§ **Exercise aim**
From the entries below, return exactly the lines beginning at the one that contains "wait, and the" and ending at the one that contains "p.2).map (fun j", both of them included, and only those lines.

★ ★ ★ ★

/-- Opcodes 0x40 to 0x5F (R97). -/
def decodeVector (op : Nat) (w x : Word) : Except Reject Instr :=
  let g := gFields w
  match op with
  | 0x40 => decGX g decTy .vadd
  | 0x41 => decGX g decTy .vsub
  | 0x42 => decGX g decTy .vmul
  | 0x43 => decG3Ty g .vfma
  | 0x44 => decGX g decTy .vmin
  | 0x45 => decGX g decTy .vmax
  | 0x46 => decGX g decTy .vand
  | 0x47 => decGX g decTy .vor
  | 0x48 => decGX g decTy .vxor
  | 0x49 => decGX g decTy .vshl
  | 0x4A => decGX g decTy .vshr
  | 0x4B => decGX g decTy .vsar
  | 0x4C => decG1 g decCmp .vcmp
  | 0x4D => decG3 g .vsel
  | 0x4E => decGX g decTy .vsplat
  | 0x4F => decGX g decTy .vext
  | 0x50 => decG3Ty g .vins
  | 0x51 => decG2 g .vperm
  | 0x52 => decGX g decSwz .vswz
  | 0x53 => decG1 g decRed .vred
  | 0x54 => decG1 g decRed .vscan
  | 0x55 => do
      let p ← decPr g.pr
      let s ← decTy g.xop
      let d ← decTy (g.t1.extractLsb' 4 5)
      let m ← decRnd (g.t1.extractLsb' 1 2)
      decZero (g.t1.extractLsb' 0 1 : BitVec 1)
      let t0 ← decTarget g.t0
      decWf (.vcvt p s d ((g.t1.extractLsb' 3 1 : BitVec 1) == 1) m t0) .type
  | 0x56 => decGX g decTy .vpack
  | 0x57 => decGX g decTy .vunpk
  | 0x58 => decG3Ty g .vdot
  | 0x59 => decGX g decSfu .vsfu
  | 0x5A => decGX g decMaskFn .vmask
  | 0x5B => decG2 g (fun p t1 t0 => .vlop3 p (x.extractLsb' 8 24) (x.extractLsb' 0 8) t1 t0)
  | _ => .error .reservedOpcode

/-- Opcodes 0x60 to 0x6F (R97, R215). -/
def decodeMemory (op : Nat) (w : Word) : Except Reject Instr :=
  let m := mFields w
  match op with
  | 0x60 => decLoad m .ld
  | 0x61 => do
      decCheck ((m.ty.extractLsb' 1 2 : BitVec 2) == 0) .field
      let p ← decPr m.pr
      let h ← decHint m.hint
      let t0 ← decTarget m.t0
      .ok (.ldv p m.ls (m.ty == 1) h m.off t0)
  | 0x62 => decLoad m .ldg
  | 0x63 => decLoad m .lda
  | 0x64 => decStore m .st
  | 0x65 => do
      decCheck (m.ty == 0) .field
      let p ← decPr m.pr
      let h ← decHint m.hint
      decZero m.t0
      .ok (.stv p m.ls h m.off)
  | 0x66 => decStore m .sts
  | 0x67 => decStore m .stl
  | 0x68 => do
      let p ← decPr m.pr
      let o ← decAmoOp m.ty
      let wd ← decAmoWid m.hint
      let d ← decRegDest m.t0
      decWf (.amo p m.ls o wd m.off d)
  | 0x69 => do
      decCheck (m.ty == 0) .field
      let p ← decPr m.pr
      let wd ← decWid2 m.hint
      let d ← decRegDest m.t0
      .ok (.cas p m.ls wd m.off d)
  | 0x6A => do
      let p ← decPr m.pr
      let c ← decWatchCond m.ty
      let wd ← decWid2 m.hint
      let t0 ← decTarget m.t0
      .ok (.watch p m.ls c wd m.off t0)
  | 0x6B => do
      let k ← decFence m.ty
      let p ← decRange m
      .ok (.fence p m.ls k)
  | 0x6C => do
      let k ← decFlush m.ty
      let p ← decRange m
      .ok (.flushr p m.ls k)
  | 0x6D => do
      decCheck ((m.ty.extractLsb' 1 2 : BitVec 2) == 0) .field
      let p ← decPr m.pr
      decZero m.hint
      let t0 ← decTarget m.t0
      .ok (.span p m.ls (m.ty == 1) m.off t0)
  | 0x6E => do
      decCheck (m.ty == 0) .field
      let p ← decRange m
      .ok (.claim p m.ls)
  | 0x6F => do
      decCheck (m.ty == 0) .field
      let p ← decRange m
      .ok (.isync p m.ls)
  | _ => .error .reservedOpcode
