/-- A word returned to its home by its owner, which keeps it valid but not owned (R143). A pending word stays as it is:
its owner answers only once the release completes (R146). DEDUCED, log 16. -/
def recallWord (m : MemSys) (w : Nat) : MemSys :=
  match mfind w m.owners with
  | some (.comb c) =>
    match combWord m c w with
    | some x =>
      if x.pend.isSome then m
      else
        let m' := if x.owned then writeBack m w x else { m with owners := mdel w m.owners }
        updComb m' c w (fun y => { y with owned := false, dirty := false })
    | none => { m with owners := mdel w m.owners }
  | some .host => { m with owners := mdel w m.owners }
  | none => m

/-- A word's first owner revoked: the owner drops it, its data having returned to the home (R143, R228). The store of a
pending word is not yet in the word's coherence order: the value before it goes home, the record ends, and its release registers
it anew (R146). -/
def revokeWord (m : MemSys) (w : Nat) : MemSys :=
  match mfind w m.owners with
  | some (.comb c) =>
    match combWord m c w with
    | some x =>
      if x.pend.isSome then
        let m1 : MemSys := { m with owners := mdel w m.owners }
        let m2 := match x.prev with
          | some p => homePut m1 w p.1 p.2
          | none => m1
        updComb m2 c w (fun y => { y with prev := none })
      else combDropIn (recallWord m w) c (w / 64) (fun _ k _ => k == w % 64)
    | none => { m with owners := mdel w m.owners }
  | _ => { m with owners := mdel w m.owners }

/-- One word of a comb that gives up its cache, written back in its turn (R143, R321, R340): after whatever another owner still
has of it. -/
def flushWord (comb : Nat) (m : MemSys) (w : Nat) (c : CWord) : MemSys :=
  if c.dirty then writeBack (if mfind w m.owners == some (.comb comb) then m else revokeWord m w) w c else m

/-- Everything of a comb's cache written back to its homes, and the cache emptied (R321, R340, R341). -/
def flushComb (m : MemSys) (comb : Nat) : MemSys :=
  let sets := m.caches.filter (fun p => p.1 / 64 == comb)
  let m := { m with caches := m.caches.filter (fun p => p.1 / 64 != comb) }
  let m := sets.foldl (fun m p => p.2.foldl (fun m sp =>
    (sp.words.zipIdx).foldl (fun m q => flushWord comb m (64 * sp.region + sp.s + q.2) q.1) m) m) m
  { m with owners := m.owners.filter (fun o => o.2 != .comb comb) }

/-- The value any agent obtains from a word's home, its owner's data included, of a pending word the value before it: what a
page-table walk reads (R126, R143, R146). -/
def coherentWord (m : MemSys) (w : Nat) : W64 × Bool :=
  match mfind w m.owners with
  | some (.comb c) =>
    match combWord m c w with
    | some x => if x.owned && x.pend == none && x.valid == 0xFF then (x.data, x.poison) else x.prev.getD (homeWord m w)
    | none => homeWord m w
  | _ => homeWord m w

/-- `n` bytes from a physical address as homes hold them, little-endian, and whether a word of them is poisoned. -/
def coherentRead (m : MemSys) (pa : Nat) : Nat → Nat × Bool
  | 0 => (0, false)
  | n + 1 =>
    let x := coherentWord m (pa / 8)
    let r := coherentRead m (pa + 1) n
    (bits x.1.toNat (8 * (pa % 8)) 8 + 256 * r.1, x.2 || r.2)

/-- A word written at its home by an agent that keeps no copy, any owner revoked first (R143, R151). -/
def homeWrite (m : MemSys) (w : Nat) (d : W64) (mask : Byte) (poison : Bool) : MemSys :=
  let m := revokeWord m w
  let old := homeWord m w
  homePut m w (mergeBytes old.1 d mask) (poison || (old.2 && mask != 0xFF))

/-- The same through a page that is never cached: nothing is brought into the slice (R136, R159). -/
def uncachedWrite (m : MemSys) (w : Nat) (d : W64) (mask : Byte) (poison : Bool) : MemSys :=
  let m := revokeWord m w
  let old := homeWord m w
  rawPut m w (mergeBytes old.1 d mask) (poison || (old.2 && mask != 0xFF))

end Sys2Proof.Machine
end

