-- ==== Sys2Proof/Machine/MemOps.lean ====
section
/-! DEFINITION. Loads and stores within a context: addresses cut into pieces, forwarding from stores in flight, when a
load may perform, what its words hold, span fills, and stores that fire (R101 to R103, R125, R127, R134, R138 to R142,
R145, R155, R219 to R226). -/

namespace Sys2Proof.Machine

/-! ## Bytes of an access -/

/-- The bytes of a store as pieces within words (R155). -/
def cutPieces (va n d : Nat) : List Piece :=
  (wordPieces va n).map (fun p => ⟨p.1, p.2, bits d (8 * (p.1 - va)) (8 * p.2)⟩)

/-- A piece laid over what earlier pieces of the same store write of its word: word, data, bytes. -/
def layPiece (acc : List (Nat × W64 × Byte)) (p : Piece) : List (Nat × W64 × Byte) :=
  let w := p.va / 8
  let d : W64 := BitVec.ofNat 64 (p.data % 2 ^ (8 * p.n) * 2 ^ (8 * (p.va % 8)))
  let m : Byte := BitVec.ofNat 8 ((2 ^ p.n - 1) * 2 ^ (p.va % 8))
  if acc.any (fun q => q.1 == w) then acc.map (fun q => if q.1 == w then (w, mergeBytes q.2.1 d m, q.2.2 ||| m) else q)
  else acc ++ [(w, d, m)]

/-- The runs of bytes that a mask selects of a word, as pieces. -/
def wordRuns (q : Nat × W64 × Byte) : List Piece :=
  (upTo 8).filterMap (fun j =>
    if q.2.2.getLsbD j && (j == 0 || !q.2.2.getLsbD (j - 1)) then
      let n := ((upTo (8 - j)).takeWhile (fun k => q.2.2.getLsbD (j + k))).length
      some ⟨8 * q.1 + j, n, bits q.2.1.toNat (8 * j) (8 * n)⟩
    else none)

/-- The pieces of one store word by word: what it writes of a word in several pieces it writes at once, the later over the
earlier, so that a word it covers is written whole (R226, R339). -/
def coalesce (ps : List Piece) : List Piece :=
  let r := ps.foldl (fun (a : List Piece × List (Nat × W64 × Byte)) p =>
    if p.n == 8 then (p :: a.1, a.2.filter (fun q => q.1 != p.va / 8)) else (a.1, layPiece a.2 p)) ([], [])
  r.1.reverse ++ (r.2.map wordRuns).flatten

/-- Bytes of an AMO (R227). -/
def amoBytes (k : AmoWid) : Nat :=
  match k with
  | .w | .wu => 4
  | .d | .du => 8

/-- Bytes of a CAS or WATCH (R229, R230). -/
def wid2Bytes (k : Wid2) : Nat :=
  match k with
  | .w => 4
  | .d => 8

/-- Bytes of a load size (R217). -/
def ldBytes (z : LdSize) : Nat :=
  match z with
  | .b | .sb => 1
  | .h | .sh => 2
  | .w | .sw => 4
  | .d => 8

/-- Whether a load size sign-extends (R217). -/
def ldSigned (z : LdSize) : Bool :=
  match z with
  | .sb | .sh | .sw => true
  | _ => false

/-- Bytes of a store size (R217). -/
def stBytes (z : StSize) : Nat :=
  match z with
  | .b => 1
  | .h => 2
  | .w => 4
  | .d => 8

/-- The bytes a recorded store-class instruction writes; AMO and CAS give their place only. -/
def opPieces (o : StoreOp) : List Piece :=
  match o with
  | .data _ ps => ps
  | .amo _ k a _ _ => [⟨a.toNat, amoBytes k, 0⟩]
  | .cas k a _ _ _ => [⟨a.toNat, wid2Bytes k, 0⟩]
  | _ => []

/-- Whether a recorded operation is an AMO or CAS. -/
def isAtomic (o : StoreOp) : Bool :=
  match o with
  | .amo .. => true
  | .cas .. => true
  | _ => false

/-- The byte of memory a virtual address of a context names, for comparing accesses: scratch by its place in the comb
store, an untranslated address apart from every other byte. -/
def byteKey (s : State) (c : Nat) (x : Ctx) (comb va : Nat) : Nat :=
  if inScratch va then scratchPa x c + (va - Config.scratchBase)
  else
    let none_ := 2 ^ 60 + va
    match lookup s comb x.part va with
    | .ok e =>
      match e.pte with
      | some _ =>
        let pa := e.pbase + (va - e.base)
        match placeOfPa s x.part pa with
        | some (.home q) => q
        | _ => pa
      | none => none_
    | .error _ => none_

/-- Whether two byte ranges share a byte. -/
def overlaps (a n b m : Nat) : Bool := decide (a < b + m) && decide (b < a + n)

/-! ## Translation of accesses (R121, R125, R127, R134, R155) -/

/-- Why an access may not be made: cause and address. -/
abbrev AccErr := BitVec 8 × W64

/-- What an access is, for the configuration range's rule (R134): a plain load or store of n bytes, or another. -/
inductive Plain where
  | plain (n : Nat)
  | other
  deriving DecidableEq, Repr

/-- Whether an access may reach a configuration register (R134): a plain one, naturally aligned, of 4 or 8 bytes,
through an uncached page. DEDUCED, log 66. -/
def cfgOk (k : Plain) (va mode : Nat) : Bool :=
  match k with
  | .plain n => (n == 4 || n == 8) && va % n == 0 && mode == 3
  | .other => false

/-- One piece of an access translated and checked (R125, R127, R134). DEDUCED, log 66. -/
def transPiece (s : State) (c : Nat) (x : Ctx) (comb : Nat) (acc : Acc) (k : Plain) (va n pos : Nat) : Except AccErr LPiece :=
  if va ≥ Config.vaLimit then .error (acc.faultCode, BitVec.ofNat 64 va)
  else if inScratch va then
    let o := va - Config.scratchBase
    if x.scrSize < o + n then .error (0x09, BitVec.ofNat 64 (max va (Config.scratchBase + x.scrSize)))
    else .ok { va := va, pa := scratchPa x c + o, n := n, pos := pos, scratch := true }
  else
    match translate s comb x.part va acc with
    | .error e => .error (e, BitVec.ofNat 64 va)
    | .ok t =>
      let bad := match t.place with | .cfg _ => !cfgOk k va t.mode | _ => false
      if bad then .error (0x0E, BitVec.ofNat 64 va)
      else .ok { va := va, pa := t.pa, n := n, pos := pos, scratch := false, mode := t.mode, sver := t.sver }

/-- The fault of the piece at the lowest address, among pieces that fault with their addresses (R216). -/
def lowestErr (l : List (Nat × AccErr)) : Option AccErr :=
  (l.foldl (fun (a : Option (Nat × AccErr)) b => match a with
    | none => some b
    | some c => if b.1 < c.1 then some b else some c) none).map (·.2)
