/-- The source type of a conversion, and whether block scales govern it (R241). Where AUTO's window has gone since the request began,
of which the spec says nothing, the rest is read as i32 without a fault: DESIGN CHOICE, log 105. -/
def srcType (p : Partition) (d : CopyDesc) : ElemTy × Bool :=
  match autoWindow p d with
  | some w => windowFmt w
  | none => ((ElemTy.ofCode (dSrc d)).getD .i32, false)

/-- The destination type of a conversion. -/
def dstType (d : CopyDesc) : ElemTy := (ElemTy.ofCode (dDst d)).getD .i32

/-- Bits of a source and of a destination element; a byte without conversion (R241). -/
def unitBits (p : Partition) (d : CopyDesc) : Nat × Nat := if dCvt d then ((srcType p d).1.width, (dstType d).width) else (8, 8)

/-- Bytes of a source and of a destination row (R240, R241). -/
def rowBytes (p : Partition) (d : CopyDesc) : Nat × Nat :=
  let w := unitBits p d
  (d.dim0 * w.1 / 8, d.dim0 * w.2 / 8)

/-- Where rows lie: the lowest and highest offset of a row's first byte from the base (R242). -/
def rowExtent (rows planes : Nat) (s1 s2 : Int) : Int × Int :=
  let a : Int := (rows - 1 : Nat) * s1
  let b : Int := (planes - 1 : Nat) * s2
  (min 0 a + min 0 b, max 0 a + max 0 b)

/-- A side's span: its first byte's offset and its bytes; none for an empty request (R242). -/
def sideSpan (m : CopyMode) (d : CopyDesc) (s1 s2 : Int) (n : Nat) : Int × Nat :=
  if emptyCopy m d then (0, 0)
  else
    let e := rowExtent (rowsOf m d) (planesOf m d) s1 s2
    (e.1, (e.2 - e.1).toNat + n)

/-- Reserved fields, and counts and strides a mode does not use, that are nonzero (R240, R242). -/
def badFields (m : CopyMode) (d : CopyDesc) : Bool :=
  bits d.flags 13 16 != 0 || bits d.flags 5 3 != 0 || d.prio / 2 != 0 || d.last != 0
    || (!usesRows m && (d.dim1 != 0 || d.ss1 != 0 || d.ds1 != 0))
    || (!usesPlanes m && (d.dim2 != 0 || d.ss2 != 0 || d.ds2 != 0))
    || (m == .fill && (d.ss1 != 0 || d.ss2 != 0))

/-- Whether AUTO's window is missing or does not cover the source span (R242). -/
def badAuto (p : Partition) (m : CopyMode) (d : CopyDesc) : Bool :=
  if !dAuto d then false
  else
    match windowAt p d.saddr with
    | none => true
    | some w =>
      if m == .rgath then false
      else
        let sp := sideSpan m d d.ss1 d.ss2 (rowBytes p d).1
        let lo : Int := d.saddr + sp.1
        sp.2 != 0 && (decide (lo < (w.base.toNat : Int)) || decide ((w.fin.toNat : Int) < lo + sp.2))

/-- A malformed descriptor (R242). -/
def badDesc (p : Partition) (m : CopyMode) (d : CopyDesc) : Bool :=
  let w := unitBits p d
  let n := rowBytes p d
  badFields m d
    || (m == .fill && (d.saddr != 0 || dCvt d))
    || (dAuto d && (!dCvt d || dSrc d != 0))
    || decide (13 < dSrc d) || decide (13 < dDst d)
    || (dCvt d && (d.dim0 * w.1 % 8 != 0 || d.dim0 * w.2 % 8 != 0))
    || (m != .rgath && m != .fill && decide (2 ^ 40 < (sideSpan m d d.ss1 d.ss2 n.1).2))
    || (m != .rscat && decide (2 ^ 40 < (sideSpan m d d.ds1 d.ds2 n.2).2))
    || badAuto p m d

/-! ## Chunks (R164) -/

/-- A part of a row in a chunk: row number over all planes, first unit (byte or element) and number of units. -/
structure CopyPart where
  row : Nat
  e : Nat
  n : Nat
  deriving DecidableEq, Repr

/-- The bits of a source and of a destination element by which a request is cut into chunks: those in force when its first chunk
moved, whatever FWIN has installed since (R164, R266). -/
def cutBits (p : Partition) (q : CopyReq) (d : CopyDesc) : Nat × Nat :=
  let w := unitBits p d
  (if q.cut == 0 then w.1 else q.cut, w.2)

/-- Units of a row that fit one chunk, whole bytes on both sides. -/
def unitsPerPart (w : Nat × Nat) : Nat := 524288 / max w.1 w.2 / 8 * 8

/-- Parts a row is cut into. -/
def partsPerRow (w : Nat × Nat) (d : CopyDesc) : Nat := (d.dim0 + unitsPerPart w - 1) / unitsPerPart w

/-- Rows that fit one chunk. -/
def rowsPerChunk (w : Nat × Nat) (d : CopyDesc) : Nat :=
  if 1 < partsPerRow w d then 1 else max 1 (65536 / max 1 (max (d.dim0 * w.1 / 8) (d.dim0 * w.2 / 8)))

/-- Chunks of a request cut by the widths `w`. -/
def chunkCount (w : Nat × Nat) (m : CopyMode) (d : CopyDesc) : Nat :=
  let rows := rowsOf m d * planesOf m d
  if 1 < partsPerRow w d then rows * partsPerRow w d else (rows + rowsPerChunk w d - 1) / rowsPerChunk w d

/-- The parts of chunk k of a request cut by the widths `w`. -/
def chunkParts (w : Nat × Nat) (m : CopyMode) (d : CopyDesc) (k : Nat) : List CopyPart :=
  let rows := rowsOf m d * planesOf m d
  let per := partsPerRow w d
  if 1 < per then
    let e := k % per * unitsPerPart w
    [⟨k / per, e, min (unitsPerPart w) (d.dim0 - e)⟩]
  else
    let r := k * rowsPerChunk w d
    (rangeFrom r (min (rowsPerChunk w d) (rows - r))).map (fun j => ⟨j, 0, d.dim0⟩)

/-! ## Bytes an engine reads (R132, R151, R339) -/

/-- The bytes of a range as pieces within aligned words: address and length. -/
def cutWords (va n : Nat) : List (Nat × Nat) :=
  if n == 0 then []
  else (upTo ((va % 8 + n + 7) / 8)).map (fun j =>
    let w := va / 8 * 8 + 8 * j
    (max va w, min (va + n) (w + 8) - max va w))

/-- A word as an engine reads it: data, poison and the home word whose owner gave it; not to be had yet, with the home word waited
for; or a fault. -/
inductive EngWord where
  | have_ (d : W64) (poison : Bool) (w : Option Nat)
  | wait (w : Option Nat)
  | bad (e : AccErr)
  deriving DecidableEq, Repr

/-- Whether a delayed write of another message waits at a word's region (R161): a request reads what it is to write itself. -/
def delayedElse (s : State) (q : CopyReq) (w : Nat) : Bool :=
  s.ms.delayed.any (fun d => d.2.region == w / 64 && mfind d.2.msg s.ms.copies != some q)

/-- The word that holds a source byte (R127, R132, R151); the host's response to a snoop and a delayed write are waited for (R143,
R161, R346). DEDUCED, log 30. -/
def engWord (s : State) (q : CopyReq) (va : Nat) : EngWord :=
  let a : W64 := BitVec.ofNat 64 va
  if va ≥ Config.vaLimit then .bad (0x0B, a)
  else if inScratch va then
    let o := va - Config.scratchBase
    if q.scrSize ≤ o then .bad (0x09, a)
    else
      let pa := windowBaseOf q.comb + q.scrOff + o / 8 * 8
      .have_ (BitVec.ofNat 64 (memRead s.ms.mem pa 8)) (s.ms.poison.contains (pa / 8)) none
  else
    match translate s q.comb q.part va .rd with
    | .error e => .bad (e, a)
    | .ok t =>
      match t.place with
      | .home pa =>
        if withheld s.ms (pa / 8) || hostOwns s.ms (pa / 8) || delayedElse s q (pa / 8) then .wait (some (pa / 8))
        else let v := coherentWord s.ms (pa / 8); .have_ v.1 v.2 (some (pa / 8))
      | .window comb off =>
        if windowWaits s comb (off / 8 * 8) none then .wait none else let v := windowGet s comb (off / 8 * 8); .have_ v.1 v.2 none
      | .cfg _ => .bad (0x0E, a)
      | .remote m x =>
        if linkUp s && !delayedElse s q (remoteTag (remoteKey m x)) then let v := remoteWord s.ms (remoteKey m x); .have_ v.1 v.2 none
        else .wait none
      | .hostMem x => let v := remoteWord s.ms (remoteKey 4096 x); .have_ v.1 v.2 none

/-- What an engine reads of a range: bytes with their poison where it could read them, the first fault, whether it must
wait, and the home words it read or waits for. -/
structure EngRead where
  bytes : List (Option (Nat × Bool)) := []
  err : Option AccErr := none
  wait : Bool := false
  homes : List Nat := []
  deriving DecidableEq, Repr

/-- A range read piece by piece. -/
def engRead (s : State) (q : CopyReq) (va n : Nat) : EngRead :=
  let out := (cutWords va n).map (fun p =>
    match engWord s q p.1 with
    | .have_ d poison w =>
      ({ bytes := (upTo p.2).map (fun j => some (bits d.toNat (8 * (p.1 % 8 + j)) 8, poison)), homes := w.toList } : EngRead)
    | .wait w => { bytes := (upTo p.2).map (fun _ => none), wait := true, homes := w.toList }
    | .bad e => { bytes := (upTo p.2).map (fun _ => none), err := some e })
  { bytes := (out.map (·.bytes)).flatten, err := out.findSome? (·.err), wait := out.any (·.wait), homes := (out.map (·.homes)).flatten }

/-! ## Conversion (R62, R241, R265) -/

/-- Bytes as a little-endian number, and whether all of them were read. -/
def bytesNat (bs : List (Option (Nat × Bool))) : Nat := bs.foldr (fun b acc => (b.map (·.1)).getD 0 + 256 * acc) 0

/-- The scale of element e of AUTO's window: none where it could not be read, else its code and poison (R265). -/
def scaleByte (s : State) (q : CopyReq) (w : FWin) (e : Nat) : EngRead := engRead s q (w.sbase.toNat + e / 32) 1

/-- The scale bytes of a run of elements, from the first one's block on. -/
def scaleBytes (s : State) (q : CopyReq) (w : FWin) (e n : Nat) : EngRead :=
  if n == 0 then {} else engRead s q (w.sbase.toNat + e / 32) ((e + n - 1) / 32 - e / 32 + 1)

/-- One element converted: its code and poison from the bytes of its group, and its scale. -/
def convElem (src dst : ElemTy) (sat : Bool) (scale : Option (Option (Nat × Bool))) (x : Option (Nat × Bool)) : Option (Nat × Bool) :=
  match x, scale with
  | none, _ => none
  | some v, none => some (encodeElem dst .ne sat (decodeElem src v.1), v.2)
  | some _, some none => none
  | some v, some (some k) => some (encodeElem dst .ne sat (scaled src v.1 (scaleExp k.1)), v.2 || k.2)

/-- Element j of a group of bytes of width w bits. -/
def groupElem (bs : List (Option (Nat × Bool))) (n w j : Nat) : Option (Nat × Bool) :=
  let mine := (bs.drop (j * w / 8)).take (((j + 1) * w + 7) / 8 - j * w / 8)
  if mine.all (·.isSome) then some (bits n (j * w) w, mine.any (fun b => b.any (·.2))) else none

★ ★ ★ ★

§ **Output of the task**
wait, and the home words it read or waits for. -/
structure EngRead where
  bytes : List (Option (Nat × Bool)) := []
  err : Option AccErr := none
  wait : Bool := false
  homes : List Nat := []
  deriving DecidableEq, Repr

/-- A range read piece by piece. -/
def engRead (s : State) (q : CopyReq) (va n : Nat) : EngRead :=
  let out := (cutWords va n).map (fun p =>
    match engWord s q p.1 with
    | .have_ d poison w =>
      ({ bytes := (upTo p.2).map (fun j => some (bits d.toNat (8 * (p.1 % 8 + j)) 8, poison)), homes := w.toList } : EngRead)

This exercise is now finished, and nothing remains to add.